Top Five Benefits of FPGA Technology

  1. Performance
  2. Time to Market
  3. Cost
  4. Reliability
  5. Long-Term Maintenance

  1. Performance – Taking advantage of hardware parallelism, FPGAs exceed the computing power of digital signal processors (DSPs) by breaking the paradigm of sequential execution and accomplishing more per clock cycle. BDTI, a noted analyst and benchmarking firm, released benchmarks showing how FPGAs can deliver many times the processing power per dollar of a DSP solution in some applications.2 Controlling inputs and outputs (I/O) at the hardware level provides faster response times and specialized functionality to closely match application requirements.
  1. Time to market – FPGA technology offers flexibility and rapid prototyping capabilities in the face of increased time-to-market concerns. You can test an idea or concept and verify it in hardware without going through the long fabrication process of custom ASIC design.3 You can then implement incremental changes and iterate on an FPGA design within hours instead of weeks. Commercial off-the-shelf (COTS) hardware is also available with different types of I/O already connected to a user-programmable FPGA chip. The growing availability of high-level software tools decrease the learning curve with layers of abstraction and often include valuable IP cores (prebuilt functions) for advanced control and signal processing.

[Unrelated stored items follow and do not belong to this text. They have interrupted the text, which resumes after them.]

/-- R102: every word of opcode 0 but 0x00E0 and 0x00EE is `0NNN`, and it is a no-op. -/
def Obligations.SysIsNoOp : Prop :=
  (∀ w : Word, w.toNat < 4096 → w ≠ 0x00E0#16 → w ≠ 0x00EE#16 → ∃ nnn, dispatch w = .ok (.sys nnn)) ∧
  (∀ (nnn : Addr12) (s : State), ∃ t, exec (.sys nnn) s = .next t ∧ t.pc = s.pc + 2 ∧ KeptBut [] s t)

/-- R103: `1NNN` puts NNN in `pc` and changes nothing else. -/
def Obligations.JpSetsPc : Prop :=
  ∀ (nnn : Addr12) (s : State), ∃ t, exec (.jp nnn) s = .next t ∧ t.pc.toNat = nnn.toNat ∧ KeptBut [] s t

/-- R171 (no wrap: D15, log 13): `BNNN` puts the exact sum NNN + V0 in `pc`. -/
def Obligations.JpV0SetsExactSum : Prop :=
  ∀ (nnn : Addr12) (s : State), ∃ t, exec (.jpV0 nnn) s = .next t ∧
    t.pc.toNat = nnn.toNat + (s.reg 0).toNat ∧ KeptBut [] s t

/-- R104 (the value pushed is D4, log 11): `2NNN` below depth 16 pushes `pc + 2` and jumps; at depth 16 it
enters `StackFault(Overflow)`. -/
def Obligations.CallPushesReturnAddress : Prop :=
  ∀ (nnn : Addr12) (s : State),
    (s.sp < 16 → ∃ t, exec (.call nnn) s = .next t ∧ t.stack = s.stack ++ [s.pc + 2] ∧
      t.pc.toNat = nnn.toNat ∧ KeptBut [.stack] s t) ∧
    (s.sp = 16 → ∃ t, exec (.call nnn) s = .next t ∧
      EnteredFault s t (.stackFault .overflow) (some (BitVec.ofNat 16 (0x2000 + nnn.toNat))))

/-- R101: `00EE` with a return address on top pops it into `pc` with no delta; with an empty stack it enters
`StackFault(Underflow)`. -/
def Obligations.RetPopsIntoPc : Prop :=
  ∀ s : State,
    (∀ below w, s.stack = below ++ [w] → ∃ t, exec .ret s = .next t ∧ t.pc = w ∧ t.stack = below ∧
      KeptBut [.stack] s t) ∧
    (s.sp = 0 → ∃ t, exec .ret s = .next t ∧ EnteredFault s t (.stackFault .underflow) (some 0x00EE))

/-- The call and return round trip (R101, R104, conflict C1): from below depth 16, `2NNN`, then any code that
leaves the stack as the call left it, then `00EE`, arrives at the instruction after the call with the stack
of before the call. -/
def Obligations.CallReturnRoundTrip : Prop :=
  ∀ (nnn : Addr12) (s : State), s.sp < 16 → ∃ t, exec (.call nnn) s = .next t ∧
    ∀ u : State, u.stack = t.stack →
      ∃ v, exec .ret u = .next v ∧ v.pc = s.pc + 2 ∧ v.stack = s.stack ∧ KeptBut [.stack] u v

/-- R120, R121: the skips on a register and a byte. -/
def Obligations.ImmediateSkips : Prop :=
  ∀ (x : RegIdx) (nn : Byte) (s : State),
    (∃ t, exec (.seImm x nn) s = .next t ∧
      t.pc = (if s.reg x = nn then s.pc + 4 else s.pc + 2) ∧ KeptBut [] s t) ∧
    (∃ t, exec (.sneImm x nn) s = .next t ∧
      t.pc = (if s.reg x ≠ nn then s.pc + 4 else s.pc + 2) ∧ KeptBut [] s t)

/-- R122, R123: the skips on two registers. That the words with N other than 0 execute as these, so that the
statement is for every N, is the spec's reading D31 (log 22). -/
def Obligations.RegisterSkips : Prop :=
  ∀ (x y : RegIdx) (n : Nibble) (s : State),
    (∃ t, exec (.seReg x y n) s = .next t ∧
      t.pc = (if s.reg x = s.reg y then s.pc + 4 else s.pc + 2) ∧ KeptBut [] s t) ∧
    (∃ t, exec (.sneReg x y n) s = .next t ∧
      t.pc = (if s.reg x ≠ s.reg y then s.pc + 4 else s.pc + 2) ∧ KeptBut [] s t)

/-! ### Register loads, arithmetic, logic, shifts -/

/-- R140, R141: the immediate forms; `7XNN` wraps modulo 256 and writes no flag. -/
def Obligations.ImmediateLoadAndAdd : Prop :=
  ∀ (x : RegIdx) (nn : Byte) (s : State),
    (∃ t, exec (.ldImm x nn) s = .next t ∧ LoadsReg s t x nn.toNat) ∧
    (∃ t, exec (.addImm x nn) s = .next t ∧ LoadsReg s t x (((s.reg x).toNat + nn.toNat) % 256))

/-- R142 to R145: move, OR, AND, XOR; no flag is written. -/
def Obligations.MoveAndLogic : Prop :=
  ∀ (x y : RegIdx) (s : State),
    (∃ t, exec (.ldReg x y) s = .next t ∧ LoadsReg s t x (s.reg y).toNat) ∧
    (∃ t, exec (.orReg x y) s = .next t ∧ LoadsReg s t x ((s.reg x).toNat ||| (s.reg y).toNat)) ∧
    (∃ t, exec (.andReg x y) s = .next t ∧ LoadsReg s t x ((s.reg x).toNat &&& (s.reg y).toNat)) ∧
    (∃ t, exec (.xorReg x y) s = .next t ∧ LoadsReg s t x ((s.reg x).toNat ^^^ (s.reg y).toNat))

/-- R147: `8XY4` leaves the carry in VF under both settings of `VF_ORDER`, X = 0xF included. -/
def Obligations.AddSetsCarry : Prop :=
  ∀ (x y : RegIdx) (s : State), ∃ t, exec (.addReg x y) s = .next t ∧
    (t.reg regF).toNat = (if (s.reg x).toNat + (s.reg y).toNat > 255 then 1 else 0) ∧
    (x ≠ regF → (t.reg x).toNat = ((s.reg x).toNat + (s.reg y).toNat) % 256) ∧
    RegsKeptBut [x, regF] s t ∧ t.pc = s.pc + 2 ∧ KeptBut [.regs] s t

/-- R148, R149, with the write order of R146 (D6, log 6) and operands sampled first (R89, D5, log 12): the
flag is 1 exactly when the minuend is strictly greater. -/
def Obligations.SubtractionsSetStrictFlag : Prop :=
  ∀ (x y : RegIdx) (s : State),
    (∃ t, exec (.subReg x y) s = .next t ∧
      WritesResultAndFlag s t x (((s.reg x).toNat + 256 - (s.reg y).toNat) % 256)
        (if (s.reg x).toNat > (s.reg y).toNat then 1 else 0)) ∧
    (∃ t, exec (.subnReg x y) s = .next t ∧
      WritesResultAndFlag s t x (((s.reg y).toNat + 256 - (s.reg x).toNat) % 256)
        (if (s.reg y).toNat > (s.reg x).toNat then 1 else 0))

/-- R150, R151 (shift source D7, log 5; write order D6, log 6): the shifts, for both settings of
`SHIFT_SOURCE`. -/
def Obligations.ShiftsSetBitOut : Prop :=
  ∀ (x y : RegIdx) (s : State),
    (∃ t, exec (.shr x y) s = .next t ∧
      WritesResultAndFlag s t x (shiftSourceValue s x y / 2) (shiftSourceValue s x y % 2)) ∧
    (∃ t, exec (.shl x y) s = .next t ∧
      WritesResultAndFlag s t x (shiftSourceValue s x y * 2 % 256) (shiftSourceValue s x y / 128))

/-! ### Index, random -/

/-- R170: `ANNN` puts NNN in I and changes nothing else. -/
def Obligations.LoadIndex : Prop :=
  ∀ (nnn : Addr12) (s : State), ∃ t, exec (.ldI nnn) s = .next t ∧ t.idx.toNat = nnn.toNat ∧
    t.pc = s.pc + 2 ∧ KeptBut [.idx] s t

/-- R240 (width of I: D12, log 27) and R241 (no mask: D26, log 22): index arithmetic; VF is not written. -/
def Obligations.IndexArithmetic : Prop :=
  ∀ (x : RegIdx) (s : State),
    (∃ t, exec (.addIVx x) s = .next t ∧ t.idx.toNat = (s.idx.toNat + (s.reg x).toNat) % 65536 ∧
      t.pc = s.pc + 2 ∧ KeptBut [.idx] s t) ∧
    (∃ t, exec (.ldFVx x) s = .next t ∧ t.idx.toNat = s.params.fontBase.val + 5 * (s.reg x).toNat ∧
      t.pc = s.pc + 2 ∧ KeptBut [.idx] s t)

/-- R172 (free value: log 8): `CXNN` takes one draw, whatever its value, and masks it; NN = 0 gives 0 and
the draw is still taken. -/
def Obligations.RandomIsMaskedDraw : Prop :=
  ∀ (x : RegIdx) (nn : Byte) (s : State), ∃ t, exec (.rnd x nn) s = .next t ∧
    t.reg x = Config.randomByte s.draws &&& nn ∧ (nn = 0 → t.reg x = 0) ∧ RegsKeptBut [x] s t ∧
    t.draws = s.draws + 1 ∧ t.pc = s.pc + 2 ∧ KeptBut [.regs, .draws] s t

/-! ### Draw -/

/-- R180, when the rows that are read are in memory: every pixel toggles exactly where a set, unclipped
sprite bit lands; VF is 1 exactly when such a pixel was set before, else 0; nothing else changes. N = 0
draws nothing and clears VF (D25, log 22). -/
def Obligations.DrawTogglesSprite : Prop :=
  ∀ (x y : RegIdx) (n : Nibble) (s : State), SpriteInMemory s y n →
    ∃ t, exec (.drw x y n) s = .next t ∧
      (∀ px py, SpriteBit s x y n px py → t.disp.pixel px py = !s.disp.pixel px py) ∧
      (∀ px py, ¬ SpriteBit s x y n px py → t.disp.pixel px py = s.disp.pixel px py) ∧
      ((∃ px py, SpriteBit s x y n px py ∧ s.disp.pixel px py = true) → t.reg regF = 1) ∧
      ((¬ ∃ px py, SpriteBit s x y n px py ∧ s.disp.pixel px py = true) → t.reg regF = 0) ∧
      RegsKeptBut [regF] s t ∧ t.pc = s.pc + 2 ∧ KeptBut [.regs, .display] s t

/-- R180, R301: a draw one of whose rows lies above 4095 enters `MemoryFault` with the lowest such address
and its word recorded. -/
def Obligations.DrawFaultsAboveMemory : Prop :=
  ∀ (x y : RegIdx) (n : Nibble) (s : State) (r : Nat), r < n.toNat → (s.reg y).toNat % 32 + r < 32 →
    4095 < s.idx.toNat + r → (∀ q < r, s.idx.toNat + q ≤ 4095) →
    ∃ t, exec (.drw x y n) s = .next t ∧ EnteredFault s t (.memoryFault (s.idx.toNat + r))
      (some (BitVec.ofNat 16 (0xD000 + x.val * 256 + y.val * 16 + n.toNat)))

/-- R180, R181: drawing the same sprite twice restores every pixel, provided VX and VY are unchanged between
the two draws. The second draw reports VF = 1 exactly when some pixel that a set, unclipped sprite bit lands
on was clear before the first draw, as it is on a clear display. R181 states that VF = 1 with no such
condition; where every such pixel was lit, R180 gives 0, and R180 is followed (log 33). -/
def Obligations.DoubleDrawRestores : Prop :=
  ∀ (x y : RegIdx) (n : Nibble) (s : State), SpriteInMemory s y n →
    ∃ t, exec (.drw x y n) s = .next t ∧
      (t.reg x = s.reg x → t.reg y = s.reg y →
        ∃ u, exec (.drw x y n) t = .next u ∧ (∀ px py, u.disp.pixel px py = s.disp.pixel px py) ∧
          ((∃ px py, SpriteBit s x y n px py ∧ s.disp.pixel px py = false) → u.reg regF = 1) ∧
          ((¬ ∃ px py, SpriteBit s x y n px py ∧ s.disp.pixel px py = false) → u.reg regF = 0))

/-! ### Keypad -/

/-- R203 (D10, D23, log 20): the host's key write, in any mode. -/
def Obligations.SetKeyStateLatchesEdge : Prop :=
  ∀ (k : KeyCode) (p : Bool) (s : State),
    (setKeyState k p s).keys.get k = p ∧
    (setKeyState k p s).edge.get k = (s.edge.get k || (p && !s.keys.get k)) ∧
    (∀ j, j ≠ k → (setKeyState k p s).keys.get j = s.keys.get j ∧
      (setKeyState k p s).edge.get j = s.edge.get j) ∧
    (setKeyState k p s).pc = s.pc ∧ KeptBut [.keypad] s (setKeyState k p s)

/-- R200, R201, R202: the key skips read the level of the key that VX names; above 15 the answer is a free
value (D9, log 9), so either way is possible and the same holds of the state otherwise. -/
def Obligations.KeySkips : Prop :=
  ∀ (x : RegIdx) (s : State),
    (∀ h : (s.reg x).toNat < 16,
      (∃ t, exec (.skp x) s = .next t ∧
        t.pc = (if s.keys.get ⟨(s.reg x).toNat, h⟩ = true then s.pc + 4 else s.pc + 2) ∧ KeptBut [] s t) ∧
      (∃ t, exec (.sknp x) s = .next t ∧
        t.pc = (if s.keys.get ⟨(s.reg x).toNat, h⟩ = false then s.pc + 4 else s.pc + 2) ∧ KeptBut [] s t)) ∧
    (15 < (s.reg x).toNat →
      (∃ t, exec (.skp x) s = .next t ∧ t.draws = s.draws + 1 ∧
        t.pc = (if Config.keyProbe s.draws = true then s.pc + 4 else s.pc + 2) ∧ KeptBut [.draws] s t) ∧
      (∃ t, exec (.sknp x) s = .next t ∧ t.draws = s.draws + 1 ∧
        t.pc = (if Config.keyProbe s.draws = false then s.pc + 4 else s.pc + 2) ∧ KeptBut [.draws] s t))
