/-! ### setDisp -/

@[simp] theorem State.setDisp_params (s : State) (d : Display) : (s.setDisp d).params = s.params := rfl
@[simp] theorem State.setDisp_mem (s : State) (d : Display) : (s.setDisp d).mem = s.mem := rfl
@[simp] theorem State.setDisp_v (s : State) (d : Display) : (s.setDisp d).v = s.v := rfl
@[simp] theorem State.setDisp_idx (s : State) (d : Display) : (s.setDisp d).idx = s.idx := rfl
@[simp] theorem State.setDisp_pc (s : State) (d : Display) : (s.setDisp d).pc = s.pc := rfl
@[simp] theorem State.setDisp_stack (s : State) (d : Display) : (s.setDisp d).stack = s.stack := rfl
@[simp] theorem State.setDisp_dt (s : State) (d : Display) : (s.setDisp d).dt = s.dt := rfl
@[simp] theorem State.setDisp_st (s : State) (d : Display) : (s.setDisp d).st = s.st := rfl
@[simp] theorem State.setDisp_disp (s : State) (d : Display) : (s.setDisp d).disp = d := rfl
@[simp] theorem State.setDisp_keys (s : State) (d : Display) : (s.setDisp d).keys = s.keys := rfl
@[simp] theorem State.setDisp_edge (s : State) (d : Display) : (s.setDisp d).edge = s.edge := rfl
@[simp] theorem State.setDisp_mode (s : State) (d : Display) : (s.setDisp d).mode = s.mode := rfl
@[simp] theorem State.setDisp_fault (s : State) (d : Display) : (s.setDisp d).fault = s.fault := rfl
@[simp] theorem State.setDisp_draws (s : State) (d : Display) : (s.setDisp d).draws = s.draws := rfl
@[simp] theorem State.setDisp_byteAt (s : State) (d : Display) (addr : Nat) : (s.setDisp d).byteAt addr = s.byteAt addr := rfl
@[simp] theorem State.setDisp_reg (s : State) (d : Display) (q : RegIdx) : (s.setDisp d).reg q = s.reg q := rfl
@[simp] theorem State.setDisp_sp (s : State) (d : Display) : (s.setDisp d).sp = s.sp := rfl

/-! ### setDt -/

@[simp] theorem State.setDt_params (s : State) (b : Byte) : (s.setDt b).params = s.params := rfl
@[simp] theorem State.setDt_mem (s : State) (b : Byte) : (s.setDt b).mem = s.mem := rfl
@[simp] theorem State.setDt_v (s : State) (b : Byte) : (s.setDt b).v = s.v := rfl
@[simp] theorem State.setDt_idx (s : State) (b : Byte) : (s.setDt b).idx = s.idx := rfl
@[simp] theorem State.setDt_pc (s : State) (b : Byte) : (s.setDt b).pc = s.pc := rfl
@[simp] theorem State.setDt_stack (s : State) (b : Byte) : (s.setDt b).stack = s.stack := rfl
@[simp] theorem State.setDt_dt (s : State) (b : Byte) : (s.setDt b).dt = b := rfl
@[simp] theorem State.setDt_st (s : State) (b : Byte) : (s.setDt b).st = s.st := rfl
@[simp] theorem State.setDt_disp (s : State) (b : Byte) : (s.setDt b).disp = s.disp := rfl
@[simp] theorem State.setDt_keys (s : State) (b : Byte) : (s.setDt b).keys = s.keys := rfl
@[simp] theorem State.setDt_edge (s : State) (b : Byte) : (s.setDt b).edge = s.edge := rfl
@[simp] theorem State.setDt_mode (s : State) (b : Byte) : (s.setDt b).mode = s.mode := rfl
@[simp] theorem State.setDt_fault (s : State) (b : Byte) : (s.setDt b).fault = s.fault := rfl
@[simp] theorem State.setDt_draws (s : State) (b : Byte) : (s.setDt b).draws = s.draws := rfl
@[simp] theorem State.setDt_byteAt (s : State) (b : Byte) (addr : Nat) : (s.setDt b).byteAt addr = s.byteAt addr := rfl
@[simp] theorem State.setDt_reg (s : State) (b : Byte) (q : RegIdx) : (s.setDt b).reg q = s.reg q := rfl
@[simp] theorem State.setDt_sp (s : State) (b : Byte) : (s.setDt b).sp = s.sp := rfl

/-! ### setSt -/

@[simp] theorem State.setSt_params (s : State) (b : Byte) : (s.setSt b).params = s.params := rfl
@[simp] theorem State.setSt_mem (s : State) (b : Byte) : (s.setSt b).mem = s.mem := rfl
@[simp] theorem State.setSt_v (s : State) (b : Byte) : (s.setSt b).v = s.v := rfl
@[simp] theorem State.setSt_idx (s : State) (b : Byte) : (s.setSt b).idx = s.idx := rfl
@[simp] theorem State.setSt_pc (s : State) (b : Byte) : (s.setSt b).pc = s.pc := rfl
@[simp] theorem State.setSt_stack (s : State) (b : Byte) : (s.setSt b).stack = s.stack := rfl
@[simp] theorem State.setSt_dt (s : State) (b : Byte) : (s.setSt b).dt = s.dt := rfl
@[simp] theorem State.setSt_st (s : State) (b : Byte) : (s.setSt b).st = b := rfl
@[simp] theorem State.setSt_disp (s : State) (b : Byte) : (s.setSt b).disp = s.disp := rfl
@[simp] theorem State.setSt_keys (s : State) (b : Byte) : (s.setSt b).keys = s.keys := rfl
@[simp] theorem State.setSt_edge (s : State) (b : Byte) : (s.setSt b).edge = s.edge := rfl
@[simp] theorem State.setSt_mode (s : State) (b : Byte) : (s.setSt b).mode = s.mode := rfl
@[simp] theorem State.setSt_fault (s : State) (b : Byte) : (s.setSt b).fault = s.fault := rfl
@[simp] theorem State.setSt_draws (s : State) (b : Byte) : (s.setSt b).draws = s.draws := rfl
@[simp] theorem State.setSt_byteAt (s : State) (b : Byte) (addr : Nat) : (s.setSt b).byteAt addr = s.byteAt addr := rfl
@[simp] theorem State.setSt_reg (s : State) (b : Byte) (q : RegIdx) : (s.setSt b).reg q = s.reg q := rfl
@[simp] theorem State.setSt_sp (s : State) (b : Byte) : (s.setSt b).sp = s.sp := rfl

/-! ### clearEdges -/

@[simp] theorem State.clearEdges_params (s : State) : s.clearEdges.params = s.params := rfl
@[simp] theorem State.clearEdges_mem (s : State) : s.clearEdges.mem = s.mem := rfl
@[simp] theorem State.clearEdges_v (s : State) : s.clearEdges.v = s.v := rfl
@[simp] theorem State.clearEdges_idx (s : State) : s.clearEdges.idx = s.idx := rfl
@[simp] theorem State.clearEdges_pc (s : State) : s.clearEdges.pc = s.pc := rfl
@[simp] theorem State.clearEdges_stack (s : State) : s.clearEdges.stack = s.stack := rfl
@[simp] theorem State.clearEdges_dt (s : State) : s.clearEdges.dt = s.dt := rfl
@[simp] theorem State.clearEdges_st (s : State) : s.clearEdges.st = s.st := rfl
@[simp] theorem State.clearEdges_disp (s : State) : s.clearEdges.disp = s.disp := rfl
@[simp] theorem State.clearEdges_keys (s : State) : s.clearEdges.keys = s.keys := rfl
@[simp] theorem State.clearEdges_edge (s : State) : s.clearEdges.edge = Vector.replicate 16 false := rfl
@[simp] theorem State.clearEdges_mode (s : State) : s.clearEdges.mode = s.mode := rfl
@[simp] theorem State.clearEdges_fault (s : State) : s.clearEdges.fault = s.fault := rfl
@[simp] theorem State.clearEdges_draws (s : State) : s.clearEdges.draws = s.draws := rfl
@[simp] theorem State.clearEdges_byteAt (s : State) (addr : Nat) : s.clearEdges.byteAt addr = s.byteAt addr := rfl
@[simp] theorem State.clearEdges_reg (s : State) (q : RegIdx) : s.clearEdges.reg q = s.reg q := rfl
@[simp] theorem State.clearEdges_sp (s : State) : s.clearEdges.sp = s.sp := rfl

/-! ### setMode -/

@[simp] theorem State.setMode_params (s : State) (m : Mode) : (s.setMode m).params = s.params := rfl
@[simp] theorem State.setMode_mem (s : State) (m : Mode) : (s.setMode m).mem = s.mem := rfl
@[simp] theorem State.setMode_v (s : State) (m : Mode) : (s.setMode m).v = s.v := rfl
@[simp] theorem State.setMode_idx (s : State) (m : Mode) : (s.setMode m).idx = s.idx := rfl
@[simp] theorem State.setMode_pc (s : State) (m : Mode) : (s.setMode m).pc = s.pc := rfl
@[simp] theorem State.setMode_stack (s : State) (m : Mode) : (s.setMode m).stack = s.stack := rfl
@[simp] theorem State.setMode_dt (s : State) (m : Mode) : (s.setMode m).dt = s.dt := rfl
@[simp] theorem State.setMode_st (s : State) (m : Mode) : (s.setMode m).st = s.st := rfl
@[simp] theorem State.setMode_disp (s : State) (m : Mode) : (s.setMode m).disp = s.disp := rfl
@[simp] theorem State.setMode_keys (s : State) (m : Mode) : (s.setMode m).keys = s.keys := rfl
@[simp] theorem State.setMode_edge (s : State) (m : Mode) : (s.setMode m).edge = s.edge := rfl
@[simp] theorem State.setMode_mode (s : State) (m : Mode) : (s.setMode m).mode = m := rfl
@[simp] theorem State.setMode_fault (s : State) (m : Mode) : (s.setMode m).fault = s.fault := rfl
@[simp] theorem State.setMode_draws (s : State) (m : Mode) : (s.setMode m).draws = s.draws := rfl
@[simp] theorem State.setMode_byteAt (s : State) (m : Mode) (addr : Nat) : (s.setMode m).byteAt addr = s.byteAt addr := rfl
@[simp] theorem State.setMode_reg (s : State) (m : Mode) (q : RegIdx) : (s.setMode m).reg q = s.reg q := rfl
@[simp] theorem State.setMode_sp (s : State) (m : Mode) : (s.setMode m).sp = s.sp := rfl

/-! ### countDraw -/

@[simp] theorem State.countDraw_params (s : State) : s.countDraw.params = s.params := rfl
@[simp] theorem State.countDraw_mem (s : State) : s.countDraw.mem = s.mem := rfl
@[simp] theorem State.countDraw_v (s : State) : s.countDraw.v = s.v := rfl
@[simp] theorem State.countDraw_idx (s : State) : s.countDraw.idx = s.idx := rfl
@[simp] theorem State.countDraw_pc (s : State) : s.countDraw.pc = s.pc := rfl
@[simp] theorem State.countDraw_stack (s : State) : s.countDraw.stack = s.stack := rfl
@[simp] theorem State.countDraw_dt (s : State) : s.countDraw.dt = s.dt := rfl
@[simp] theorem State.countDraw_st (s : State) : s.countDraw.st = s.st := rfl
@[simp] theorem State.countDraw_disp (s : State) : s.countDraw.disp = s.disp := rfl
@[simp] theorem State.countDraw_keys (s : State) : s.countDraw.keys = s.keys := rfl
@[simp] theorem State.countDraw_edge (s : State) : s.countDraw.edge = s.edge := rfl
@[simp] theorem State.countDraw_mode (s : State) : s.countDraw.mode = s.mode := rfl
@[simp] theorem State.countDraw_fault (s : State) : s.countDraw.fault = s.fault := rfl
@[simp] theorem State.countDraw_draws (s : State) : s.countDraw.draws = s.draws + 1 := rfl
@[simp] theorem State.countDraw_byteAt (s : State) (addr : Nat) : s.countDraw.byteAt addr = s.byteAt addr := rfl
@[simp] theorem State.countDraw_reg (s : State) (q : RegIdx) : s.countDraw.reg q = s.reg q := rfl
@[simp] theorem State.countDraw_sp (s : State) : s.countDraw.sp = s.sp := rfl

  1. Cost – The nonrecurring engineering (NRE) expense of custom ASIC design far exceeds that of FPGA-based hardware solutions. The large initial investment in ASICs is easy to justify for OEMs shipping thousands of chips per year, but many end users need custom hardware functionality for the tens to hundreds of systems in development. The very nature of programmable silicon means that there is no cost for fabrication or long lead times for assembly. As system requirements often change over time, the cost of making incremental changes to FPGA designs are quite negligible when compared to the large expense of respinning an ASIC.
  1. Reliability – While software tools provide the programming environment, FPGA circuitry is truly a “hard” implementation of program execution. Processor-based systems often involve several layers of abstraction to help schedule tasks and share resources among multiple processes. The driver layer controls hardware resources and the operating system manages memory and processor bandwidth. For any given processor core, only one instruction can execute at a time, and processor-based systems are continually at risk of time-critical tasks pre-empting one another. FPGAs, which do not use operating systems, minimize reliability concerns with true parallel execution and deterministic hardware dedicated to every task.
  1. Long-term maintenance – As mentioned earlier, FPGA chips are field-upgradable and do not require the time and expense involved with ASIC redesign. Digital communication protocols, for example, have specifications that can change over time, and ASIC-based interfaces may cause maintenance and forward compatibility challenges. Being reconfigurable, FPGA chips are able to keep up with future modifications that might be necessary. As a product or system matures, you can make functional enhancements without spending time redesigning hardware or modifying the board layout.